Practical Pointers for Preserving Insurance Rights
There are steps that businesses can and should take now to put themselves in the best possible position to secure coverage if and when the need arises.

  • First, businesses should collect, organize, and review their insurance policies. This process should include an effort to identify and obtain policies issued to other businesses, such as current and former affiliates, that may also provide coverage.
  • Second, most property policies require policyholders to provide notice of potential claims and to submit “proofs of loss” quickly, and these policies also often have express deadlines for when any lawsuit against the insurer must be brought if there is a dispute.
    For example, many property policies require that businesses “immediately” give notice of a loss that may give rise to a claim, and policies often further require that a policyholder submit a “proof of loss,” documenting the insured damage, business losses, and expenses, within 60-90 days. These policies often also require that any lawsuit against the insurer be brought within one or two years. It is critical that businesses promptly give at least precautionary notice, absent business reasons to refrain from doing so. Business owners should also keep their insurers informed of their efforts to mitigate their damages and to reopen their businesses, in order to limit future disputes.
    Moreover, businesses should consider approaching their insurers about postponing, or “tolling,” the referenced proof of loss and lawsuit deadlines, by agreement. Insurance companies often are willing to do so in situations that involve widespread losses, like those that can be anticipated with the recent tornado and flooding. Note, however, that some jurisdictions differ in their rules regarding the extent to which parties can enter into such “tolling” agreements, and thus an examination of the applicable law is necessary.
  • Third, businesses should carefully document their property damage, lost revenues, and additional expenses, and they also should set up protocols for communicating both internally and externally about any losses and insurance issues. Because of the nuances in the coverage issues raised, such protocols are important to help protect against inadvertent characterizations regarding the nature or cause of losses, for example, that insurers might use later if a coverage dispute arises.  Thus, businesses should consider involving their legal departments and insurance lawyers in such communications.

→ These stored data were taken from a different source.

-- ==== Sys2Proof/Machine/RegMap.lean ====
section
/-!
DEFINITION. The BAR0 register map, row by row from the register tables of the spec (R419, Table 17-7, and the
register tables of each chapter): where each register lies, its fields, their access types (Table 0-6) and
reset values. "hold" says what keeps a field over a reset of the device: nothing (core), the always-on domain (ao),
or the NV store (nv). A reset the tables give as "from fold" or "set at boot" stands as 0 here and is written by the
boot (R33, R361). An index of a register is taken modulo its count.
-/
namespace Sys2Proof.Machine

/-- The access types of Table 0-6 (R9). -/
inductive Access where
  | rw | ro | wo | w1c | w1s | rc | rwi | rwm
  deriving DecidableEq, Repr

/-- What keeps a field's value over a reset of Table 13-6: nothing, the always-on domain, or the NV store. -/
inductive Hold where
  | core | ao | nv
  deriving DecidableEq, Repr

/-- What the first index of a register counts, for the absent resources of the XS708 (R1, R2). -/
inductive Kind where
  | none | port | flock | lane | channel
  deriving DecidableEq, Repr

/-- One field of a register: its lowest bit, its length, access type, reset value on the XS716, reset value on
the XS708, and what keeps it over a reset. -/
structure FieldRow where
  lo    : Nat
  len   : Nat
  acc   : Access
  rst   : Nat
  rst8  : Nat
  hold  : Hold
  deriving DecidableEq, Repr

/-- One register: its BAR0 offset, its indexes (count and stride, the first index first), what the first index
counts, whether it is a 64-bit quantity (R7), and its fields. -/
structure RegRow where
  base   : Nat
  dims   : List (Nat × Nat)
  kind   : Kind
  wide   : Bool
  fields : List FieldRow
  deriving DecidableEq, Repr

/-- A field of a register, by the BAR0 offset of its word, its lowest bit and its length. -/
structure Fld where
  off : Nat
  lo  : Nat
  len : Nat
  deriving DecidableEq, Repr

/-- Registers of the DEV block, part 0. -/
def rowsDev0 : List RegRow := [
  ⟨0x000000, [], .none, false, [⟨16, 16, .ro, 0x716, 0x708, .core⟩, ⟨12, 4, .ro, 0xb, 0xb, .core⟩, ⟨8, 4, .ro, 0, 0, .core⟩, ⟨4, 4, .ro, 8, 4, .core⟩]⟩,  -- DEV_PARTID
  ⟨0x000040, [], .none, false, [⟨24, 8, .ro, 0, 0, .core⟩, ⟨20, 4, .ro, 3, 3, .core⟩, ⟨16, 4, .ro, 0, 0, .core⟩, ⟨10, 2, .ro, 0, 0, .core⟩, ⟨9, 1, .ro, 0, 0, .core⟩, ⟨8, 1, .ro, 0, 0, .core⟩, ⟨7, 1, .ro, 0, 0, .core⟩, ⟨6, 1, .ro, 0, 0, .core⟩, ⟨5, 1, .ro, 0, 0, .nv⟩, ⟨4, 1, .ro, 0, 0, .nv⟩]⟩,  -- DEV_FOLD_STATUS
  ⟨0x000048, [], .none, true, [⟨32, 32, .ro, 0, 0, .core⟩, ⟨0, 32, .ro, 0, 0, .core⟩]⟩,  -- DEV_FOLD_RUN
  ⟨0x000050, [], .none, false, [⟨0, 32, .ro, 0, 0, .nv⟩]⟩,  -- DEV_FOLD_FLOOR
  ⟨0x000058, [], .none, true, [⟨0, 64, .ro, 0, 0, .nv⟩]⟩,  -- DEV_FOLD_COMMIT
  ⟨0x000100, [], .none, true, [⟨32, 32, .rw, 0, 0, .core⟩, ⟨31, 1, .rw, 0, 0, .core⟩, ⟨0, 4, .rw, 0, 0, .core⟩]⟩,  -- DEV_BAR2_WIN
  ⟨0x000108, [], .none, false, [⟨0, 32, .rc, 0, 0, .core⟩]⟩,  -- DEV_MDIO_DENIED
  ⟨0x000060, [], .none, false, [⟨0, 32, .ro, 0, 0, .core⟩]⟩,  -- DEV_FW_VER
  ⟨0x000064, [], .none, false, [⟨30, 2, .ro, 0, 0, .core⟩, ⟨29, 1, .ro, 0, 0, .core⟩, ⟨28, 1, .ro, 0, 0, .core⟩, ⟨27, 1, .ro, 0, 0, .core⟩, ⟨26, 1, .ro, 0, 0, .nv⟩, ⟨0, 16, .ro, 0, 0, .core⟩]⟩,  -- DEV_FW_STATUS
  ⟨0x000068, [], .none, false, [⟨0, 32, .ro, 0, 0, .nv⟩]⟩,  -- DEV_FW_FLOOR
  ⟨0x000070, [], .none, false, [⟨28, 4, .ro, 0, 0, .ao⟩, ⟨16, 9, .ro, 0, 0, .ao⟩, ⟨0, 16, .ro, 0, 0, .ao⟩]⟩,  -- DEV_RESET_CAUSE
  ⟨0x000074, [], .none, false, [⟨0, 1, .rwi, 0, 0, .core⟩]⟩,  -- DEV_RESET_CTRL
  ⟨0x000078, [], .none, true, [⟨0, 64, .ro, 0, 0, .ao⟩]⟩,  -- DEV_TIME
  ⟨0x000004, [], .none, false, [⟨0, 24, .ro, 0, 0, .nv⟩]⟩,  -- DEV_OUI
  ⟨0x040000, [(65536, 0x4)], .none, false, [⟨0, 32, .rwi, 0, 0, .core⟩]⟩,  -- DEV_FOLD_STAGE
  ⟨0x010000, [(32, 0x10), (3, 0x4)], .none, false, [⟨0, 32, .rw, 0, 0, .core⟩]⟩,  -- MSIX_TABLE
  ⟨0x011000, [(1, 0x4)], .none, false, [⟨0, 32, .ro, 0, 0, .core⟩]⟩,  -- MSIX_PBA
  ⟨0x01000c, [(32, 0x10)], .none, false, [⟨0, 1, .rw, 1, 1, .core⟩]⟩  -- MSIX_VCTRL
  ]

  • Finally, because of the complicated coverage questions and potential procedural traps previewed here, businesses should consider consulting with experienced professionals, such as insurance brokers, accounting consultants, and coverage counsel, who can help prepare for a potential coverage claim.

The coverage provided by a business’s insurance policies can be an extremely valuable business asset.  Business owners can maximize the benefits of insurance, and minimize the chances of protracted disputes later, by acting proactively now to assess and preserve their rights.